__Exercise objective__
Transcribe, word for word and without additions, each line below from the one containing "the grant itself" through the one containing "answerDone (if frozen", both ends included.

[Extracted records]
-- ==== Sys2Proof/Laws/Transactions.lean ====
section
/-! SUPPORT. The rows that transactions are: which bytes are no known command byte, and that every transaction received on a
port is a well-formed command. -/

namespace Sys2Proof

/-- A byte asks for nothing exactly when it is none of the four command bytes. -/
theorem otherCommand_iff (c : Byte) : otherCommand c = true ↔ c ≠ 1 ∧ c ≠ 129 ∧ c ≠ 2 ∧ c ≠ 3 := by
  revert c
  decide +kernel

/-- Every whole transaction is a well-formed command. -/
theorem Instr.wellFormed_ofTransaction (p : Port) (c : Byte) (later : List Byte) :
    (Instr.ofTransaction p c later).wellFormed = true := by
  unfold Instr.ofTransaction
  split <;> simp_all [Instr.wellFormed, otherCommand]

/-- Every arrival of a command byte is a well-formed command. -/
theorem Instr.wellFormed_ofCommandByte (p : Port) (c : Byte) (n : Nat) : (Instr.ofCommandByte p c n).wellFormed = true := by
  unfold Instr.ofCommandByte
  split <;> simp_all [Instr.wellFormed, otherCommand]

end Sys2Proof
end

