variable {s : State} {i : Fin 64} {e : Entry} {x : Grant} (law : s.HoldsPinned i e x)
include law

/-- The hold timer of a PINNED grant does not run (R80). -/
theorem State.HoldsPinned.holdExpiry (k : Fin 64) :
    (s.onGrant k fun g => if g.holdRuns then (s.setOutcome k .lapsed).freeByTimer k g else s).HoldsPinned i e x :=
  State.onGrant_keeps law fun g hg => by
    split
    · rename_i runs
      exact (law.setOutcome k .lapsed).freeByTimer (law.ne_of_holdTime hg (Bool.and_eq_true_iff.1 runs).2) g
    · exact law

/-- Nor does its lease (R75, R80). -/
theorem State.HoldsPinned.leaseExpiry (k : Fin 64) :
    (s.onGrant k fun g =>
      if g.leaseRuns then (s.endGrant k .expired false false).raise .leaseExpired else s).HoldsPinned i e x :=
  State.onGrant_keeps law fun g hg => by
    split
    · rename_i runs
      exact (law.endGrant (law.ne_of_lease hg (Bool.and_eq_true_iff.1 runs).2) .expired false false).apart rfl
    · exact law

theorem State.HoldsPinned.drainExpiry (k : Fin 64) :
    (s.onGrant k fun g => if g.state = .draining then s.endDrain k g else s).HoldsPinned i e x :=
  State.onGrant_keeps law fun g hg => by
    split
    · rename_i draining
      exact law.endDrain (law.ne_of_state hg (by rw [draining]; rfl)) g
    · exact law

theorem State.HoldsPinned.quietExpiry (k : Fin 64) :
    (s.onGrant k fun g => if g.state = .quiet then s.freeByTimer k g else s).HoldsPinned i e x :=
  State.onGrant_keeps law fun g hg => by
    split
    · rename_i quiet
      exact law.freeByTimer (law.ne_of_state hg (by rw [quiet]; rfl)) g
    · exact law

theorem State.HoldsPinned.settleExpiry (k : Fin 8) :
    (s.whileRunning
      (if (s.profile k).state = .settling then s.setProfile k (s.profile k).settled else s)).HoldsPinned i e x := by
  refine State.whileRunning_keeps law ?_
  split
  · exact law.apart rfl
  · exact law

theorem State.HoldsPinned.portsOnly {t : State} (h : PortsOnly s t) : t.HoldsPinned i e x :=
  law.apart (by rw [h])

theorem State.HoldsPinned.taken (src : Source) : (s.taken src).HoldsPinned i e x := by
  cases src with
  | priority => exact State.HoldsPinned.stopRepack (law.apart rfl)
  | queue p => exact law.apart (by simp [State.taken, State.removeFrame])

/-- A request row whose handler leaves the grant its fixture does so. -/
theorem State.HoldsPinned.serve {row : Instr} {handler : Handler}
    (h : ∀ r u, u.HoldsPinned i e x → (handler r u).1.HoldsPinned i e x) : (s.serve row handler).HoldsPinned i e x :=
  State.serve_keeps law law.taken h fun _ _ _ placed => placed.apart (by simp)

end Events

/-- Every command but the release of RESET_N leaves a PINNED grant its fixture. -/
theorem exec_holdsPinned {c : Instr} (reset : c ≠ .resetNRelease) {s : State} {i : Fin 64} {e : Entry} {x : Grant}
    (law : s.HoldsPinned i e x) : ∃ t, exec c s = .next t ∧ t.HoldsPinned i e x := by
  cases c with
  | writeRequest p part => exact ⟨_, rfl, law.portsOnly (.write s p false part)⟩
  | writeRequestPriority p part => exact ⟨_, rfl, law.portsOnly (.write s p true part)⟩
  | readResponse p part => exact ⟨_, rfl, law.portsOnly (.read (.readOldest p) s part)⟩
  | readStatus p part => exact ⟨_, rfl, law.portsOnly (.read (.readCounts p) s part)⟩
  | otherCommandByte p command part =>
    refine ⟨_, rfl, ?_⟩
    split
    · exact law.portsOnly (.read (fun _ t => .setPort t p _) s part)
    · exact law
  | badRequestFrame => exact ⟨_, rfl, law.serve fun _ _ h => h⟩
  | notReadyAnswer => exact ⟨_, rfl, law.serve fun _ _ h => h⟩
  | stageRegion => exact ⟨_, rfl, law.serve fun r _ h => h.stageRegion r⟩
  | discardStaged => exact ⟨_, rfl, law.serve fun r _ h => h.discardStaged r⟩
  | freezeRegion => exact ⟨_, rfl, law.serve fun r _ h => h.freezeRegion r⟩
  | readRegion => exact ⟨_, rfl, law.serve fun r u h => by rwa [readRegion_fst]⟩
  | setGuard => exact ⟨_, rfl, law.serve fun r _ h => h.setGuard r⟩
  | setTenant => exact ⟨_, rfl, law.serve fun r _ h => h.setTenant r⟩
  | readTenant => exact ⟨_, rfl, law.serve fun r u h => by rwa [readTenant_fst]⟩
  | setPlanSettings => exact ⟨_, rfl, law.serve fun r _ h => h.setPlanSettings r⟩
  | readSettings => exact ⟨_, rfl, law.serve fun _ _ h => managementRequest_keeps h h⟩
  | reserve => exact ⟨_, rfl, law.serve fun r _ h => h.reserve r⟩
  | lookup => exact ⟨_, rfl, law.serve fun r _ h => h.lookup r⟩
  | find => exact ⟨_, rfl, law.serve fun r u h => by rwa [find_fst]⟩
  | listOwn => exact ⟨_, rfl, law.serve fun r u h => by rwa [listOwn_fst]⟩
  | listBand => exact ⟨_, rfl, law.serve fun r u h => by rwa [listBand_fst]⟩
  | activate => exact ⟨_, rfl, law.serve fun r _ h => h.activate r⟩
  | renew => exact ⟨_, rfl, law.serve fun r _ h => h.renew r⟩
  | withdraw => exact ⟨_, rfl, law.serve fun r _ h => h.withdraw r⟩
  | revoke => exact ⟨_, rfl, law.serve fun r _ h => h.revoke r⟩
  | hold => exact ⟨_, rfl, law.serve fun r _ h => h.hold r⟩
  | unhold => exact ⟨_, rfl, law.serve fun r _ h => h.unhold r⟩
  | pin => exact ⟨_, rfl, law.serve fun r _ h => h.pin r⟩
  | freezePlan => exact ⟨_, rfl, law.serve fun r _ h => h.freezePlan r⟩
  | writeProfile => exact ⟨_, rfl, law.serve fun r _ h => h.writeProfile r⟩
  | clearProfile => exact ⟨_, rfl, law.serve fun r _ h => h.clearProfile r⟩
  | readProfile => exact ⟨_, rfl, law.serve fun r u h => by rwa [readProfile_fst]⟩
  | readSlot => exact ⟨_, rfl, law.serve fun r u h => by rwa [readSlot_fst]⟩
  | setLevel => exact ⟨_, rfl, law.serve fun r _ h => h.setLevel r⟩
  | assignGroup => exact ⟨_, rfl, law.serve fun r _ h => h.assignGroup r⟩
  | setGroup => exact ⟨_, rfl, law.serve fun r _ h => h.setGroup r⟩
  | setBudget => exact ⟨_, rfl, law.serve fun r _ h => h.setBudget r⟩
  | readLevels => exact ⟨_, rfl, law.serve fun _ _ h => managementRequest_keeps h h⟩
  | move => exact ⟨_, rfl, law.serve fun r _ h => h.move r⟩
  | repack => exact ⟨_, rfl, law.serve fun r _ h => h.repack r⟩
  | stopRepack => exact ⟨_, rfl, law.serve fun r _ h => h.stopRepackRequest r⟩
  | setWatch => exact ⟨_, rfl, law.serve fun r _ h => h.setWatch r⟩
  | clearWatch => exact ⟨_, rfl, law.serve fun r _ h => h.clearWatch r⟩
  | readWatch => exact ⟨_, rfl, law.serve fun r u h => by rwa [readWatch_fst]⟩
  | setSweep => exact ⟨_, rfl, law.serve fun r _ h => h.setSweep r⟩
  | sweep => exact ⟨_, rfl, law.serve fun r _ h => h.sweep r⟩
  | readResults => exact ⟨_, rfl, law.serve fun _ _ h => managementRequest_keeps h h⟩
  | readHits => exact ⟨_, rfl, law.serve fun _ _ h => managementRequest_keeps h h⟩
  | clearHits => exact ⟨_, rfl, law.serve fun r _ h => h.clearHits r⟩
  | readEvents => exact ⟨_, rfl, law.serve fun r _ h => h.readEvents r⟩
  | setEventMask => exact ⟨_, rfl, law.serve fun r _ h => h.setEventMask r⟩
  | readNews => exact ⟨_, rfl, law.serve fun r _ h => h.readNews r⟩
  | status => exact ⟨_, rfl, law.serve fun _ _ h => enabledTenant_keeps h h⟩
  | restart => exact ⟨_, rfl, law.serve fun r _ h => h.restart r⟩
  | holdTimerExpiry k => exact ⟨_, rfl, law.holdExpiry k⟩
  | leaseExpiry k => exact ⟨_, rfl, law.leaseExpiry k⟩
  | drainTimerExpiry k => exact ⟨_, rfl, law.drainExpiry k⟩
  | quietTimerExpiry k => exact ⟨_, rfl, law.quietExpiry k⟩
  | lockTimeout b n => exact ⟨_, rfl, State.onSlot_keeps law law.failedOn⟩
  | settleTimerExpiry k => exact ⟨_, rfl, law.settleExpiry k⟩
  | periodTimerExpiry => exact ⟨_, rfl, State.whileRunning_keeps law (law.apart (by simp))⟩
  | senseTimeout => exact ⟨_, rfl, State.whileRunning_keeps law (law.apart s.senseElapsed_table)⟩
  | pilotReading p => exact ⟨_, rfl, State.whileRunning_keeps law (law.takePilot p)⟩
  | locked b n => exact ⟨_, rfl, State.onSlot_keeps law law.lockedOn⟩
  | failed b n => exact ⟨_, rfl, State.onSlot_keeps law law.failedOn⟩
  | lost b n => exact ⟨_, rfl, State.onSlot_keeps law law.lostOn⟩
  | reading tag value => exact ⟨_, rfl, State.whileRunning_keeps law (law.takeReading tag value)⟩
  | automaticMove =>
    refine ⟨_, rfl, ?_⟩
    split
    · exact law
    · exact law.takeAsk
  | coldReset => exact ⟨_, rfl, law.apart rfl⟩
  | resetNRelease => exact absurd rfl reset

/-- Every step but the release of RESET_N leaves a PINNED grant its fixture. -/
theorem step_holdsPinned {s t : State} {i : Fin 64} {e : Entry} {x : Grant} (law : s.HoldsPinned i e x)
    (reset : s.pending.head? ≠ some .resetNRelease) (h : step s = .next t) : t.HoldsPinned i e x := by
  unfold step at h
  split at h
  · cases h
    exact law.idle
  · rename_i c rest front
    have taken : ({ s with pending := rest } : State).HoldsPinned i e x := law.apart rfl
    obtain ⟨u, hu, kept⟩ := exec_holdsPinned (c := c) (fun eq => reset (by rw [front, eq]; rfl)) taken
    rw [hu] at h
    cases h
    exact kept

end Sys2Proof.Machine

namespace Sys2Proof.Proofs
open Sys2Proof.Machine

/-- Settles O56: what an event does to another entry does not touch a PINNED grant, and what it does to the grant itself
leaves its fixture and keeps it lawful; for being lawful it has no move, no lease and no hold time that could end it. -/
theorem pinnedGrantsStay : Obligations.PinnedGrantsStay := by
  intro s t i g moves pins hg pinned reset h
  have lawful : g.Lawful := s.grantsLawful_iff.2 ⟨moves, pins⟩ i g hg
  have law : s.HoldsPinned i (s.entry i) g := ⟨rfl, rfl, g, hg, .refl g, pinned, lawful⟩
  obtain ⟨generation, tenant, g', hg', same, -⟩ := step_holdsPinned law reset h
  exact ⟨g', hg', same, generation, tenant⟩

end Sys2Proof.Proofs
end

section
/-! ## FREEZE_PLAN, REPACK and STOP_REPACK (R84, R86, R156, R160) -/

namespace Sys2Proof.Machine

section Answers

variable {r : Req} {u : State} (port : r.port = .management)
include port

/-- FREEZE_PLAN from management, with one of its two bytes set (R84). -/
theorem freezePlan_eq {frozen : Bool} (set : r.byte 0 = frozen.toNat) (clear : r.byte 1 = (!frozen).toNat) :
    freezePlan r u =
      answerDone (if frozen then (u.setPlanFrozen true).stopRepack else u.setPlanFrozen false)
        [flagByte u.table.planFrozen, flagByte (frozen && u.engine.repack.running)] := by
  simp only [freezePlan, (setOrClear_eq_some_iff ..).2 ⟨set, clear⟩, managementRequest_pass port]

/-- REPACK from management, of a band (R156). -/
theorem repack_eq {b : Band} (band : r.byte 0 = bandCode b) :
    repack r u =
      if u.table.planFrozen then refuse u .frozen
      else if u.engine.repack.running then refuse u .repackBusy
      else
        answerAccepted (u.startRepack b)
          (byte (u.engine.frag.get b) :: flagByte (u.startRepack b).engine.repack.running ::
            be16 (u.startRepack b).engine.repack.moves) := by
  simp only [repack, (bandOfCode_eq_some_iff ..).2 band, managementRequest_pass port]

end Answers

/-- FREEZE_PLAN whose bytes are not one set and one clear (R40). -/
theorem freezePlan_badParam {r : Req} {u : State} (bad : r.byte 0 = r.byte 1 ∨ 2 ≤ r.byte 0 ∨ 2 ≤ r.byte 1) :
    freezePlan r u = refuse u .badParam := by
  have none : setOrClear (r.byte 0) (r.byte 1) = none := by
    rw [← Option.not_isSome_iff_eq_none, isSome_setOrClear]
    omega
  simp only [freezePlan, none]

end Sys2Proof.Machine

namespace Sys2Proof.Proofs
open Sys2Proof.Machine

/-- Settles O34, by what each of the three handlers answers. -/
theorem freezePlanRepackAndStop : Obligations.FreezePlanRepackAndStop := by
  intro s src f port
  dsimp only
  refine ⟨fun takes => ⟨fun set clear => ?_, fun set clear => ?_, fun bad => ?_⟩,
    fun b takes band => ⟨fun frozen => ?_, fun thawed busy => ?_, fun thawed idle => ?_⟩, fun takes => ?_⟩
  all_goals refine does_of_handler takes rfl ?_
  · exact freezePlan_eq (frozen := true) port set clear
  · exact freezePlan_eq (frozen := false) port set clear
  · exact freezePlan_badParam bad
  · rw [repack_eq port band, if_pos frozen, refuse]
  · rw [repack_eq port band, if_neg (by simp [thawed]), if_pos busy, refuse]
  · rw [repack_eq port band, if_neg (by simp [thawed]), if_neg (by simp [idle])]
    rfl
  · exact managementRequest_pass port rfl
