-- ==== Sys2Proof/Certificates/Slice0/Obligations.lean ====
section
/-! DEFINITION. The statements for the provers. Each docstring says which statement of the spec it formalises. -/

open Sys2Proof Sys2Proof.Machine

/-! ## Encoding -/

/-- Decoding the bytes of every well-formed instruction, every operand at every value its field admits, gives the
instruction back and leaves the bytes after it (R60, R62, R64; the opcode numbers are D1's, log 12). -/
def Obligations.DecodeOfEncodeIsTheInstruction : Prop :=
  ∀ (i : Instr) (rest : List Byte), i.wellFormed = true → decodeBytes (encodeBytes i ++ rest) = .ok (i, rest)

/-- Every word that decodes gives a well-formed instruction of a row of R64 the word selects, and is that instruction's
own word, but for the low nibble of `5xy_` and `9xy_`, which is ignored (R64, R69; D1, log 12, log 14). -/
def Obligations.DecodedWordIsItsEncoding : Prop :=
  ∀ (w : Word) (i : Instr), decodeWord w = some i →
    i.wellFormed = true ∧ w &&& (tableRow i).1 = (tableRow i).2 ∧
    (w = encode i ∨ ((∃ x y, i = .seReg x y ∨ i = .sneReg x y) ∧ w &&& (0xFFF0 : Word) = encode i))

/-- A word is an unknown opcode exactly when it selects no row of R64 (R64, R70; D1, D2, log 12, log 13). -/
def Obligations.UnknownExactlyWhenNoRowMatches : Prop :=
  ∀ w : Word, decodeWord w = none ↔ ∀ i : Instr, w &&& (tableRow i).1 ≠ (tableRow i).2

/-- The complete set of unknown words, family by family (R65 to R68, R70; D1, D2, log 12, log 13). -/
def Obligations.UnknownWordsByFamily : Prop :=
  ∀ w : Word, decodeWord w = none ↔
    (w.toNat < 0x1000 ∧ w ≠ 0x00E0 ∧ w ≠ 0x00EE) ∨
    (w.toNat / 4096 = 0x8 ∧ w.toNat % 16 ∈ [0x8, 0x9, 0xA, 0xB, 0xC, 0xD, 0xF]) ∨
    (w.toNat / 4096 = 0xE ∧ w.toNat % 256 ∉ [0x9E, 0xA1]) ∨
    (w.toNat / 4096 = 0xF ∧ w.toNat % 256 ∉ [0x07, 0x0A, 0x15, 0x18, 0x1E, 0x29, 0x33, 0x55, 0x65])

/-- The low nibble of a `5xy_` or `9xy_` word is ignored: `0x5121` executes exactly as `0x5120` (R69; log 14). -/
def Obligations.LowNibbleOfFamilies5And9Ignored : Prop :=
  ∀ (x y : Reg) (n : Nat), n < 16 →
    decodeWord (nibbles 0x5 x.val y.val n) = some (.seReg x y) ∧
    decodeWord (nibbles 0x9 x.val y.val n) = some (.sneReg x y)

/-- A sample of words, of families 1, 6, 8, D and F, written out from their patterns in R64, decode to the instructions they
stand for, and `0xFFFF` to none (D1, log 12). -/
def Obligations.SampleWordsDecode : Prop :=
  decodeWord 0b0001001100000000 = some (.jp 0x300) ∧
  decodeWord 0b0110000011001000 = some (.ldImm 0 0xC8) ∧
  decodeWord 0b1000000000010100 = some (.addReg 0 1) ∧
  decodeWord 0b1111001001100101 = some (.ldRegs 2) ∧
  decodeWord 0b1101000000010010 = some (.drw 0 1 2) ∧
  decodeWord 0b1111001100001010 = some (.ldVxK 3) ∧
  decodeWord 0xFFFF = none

__Solution for this task__
/-- Settles O56: what an event does to another entry does not touch a PINNED grant, and what it does to the grant itself
leaves its fixture and keeps it lawful; for being lawful it has no move, no lease and no hold time that could end it. -/
theorem pinnedGrantsStay : Obligations.PinnedGrantsStay := by
  intro s t i g moves pins hg pinned reset h
  have lawful : g.Lawful := s.grantsLawful_iff.2 ⟨moves, pins⟩ i g hg
  have law : s.HoldsPinned i (s.entry i) g := ⟨rfl, rfl, g, hg, .refl g, pinned, lawful⟩
  obtain ⟨generation, tenant, g', hg', same, -⟩ := step_holdsPinned law reset h
  exact ⟨g', hg', same, generation, tenant⟩

end Sys2Proof.Proofs
end

section
/-! ## FREEZE_PLAN, REPACK and STOP_REPACK (R84, R86, R156, R160) -/

namespace Sys2Proof.Machine

section Answers

variable {r : Req} {u : State} (port : r.port = .management)
include port

/-- FREEZE_PLAN from management, with one of its two bytes set (R84). -/
theorem freezePlan_eq {frozen : Bool} (set : r.byte 0 = frozen.toNat) (clear : r.byte 1 = (!frozen).toNat) :
    freezePlan r u =
      answerDone (if frozen then (u.setPlanFrozen true).stopRepack else u.setPlanFrozen false)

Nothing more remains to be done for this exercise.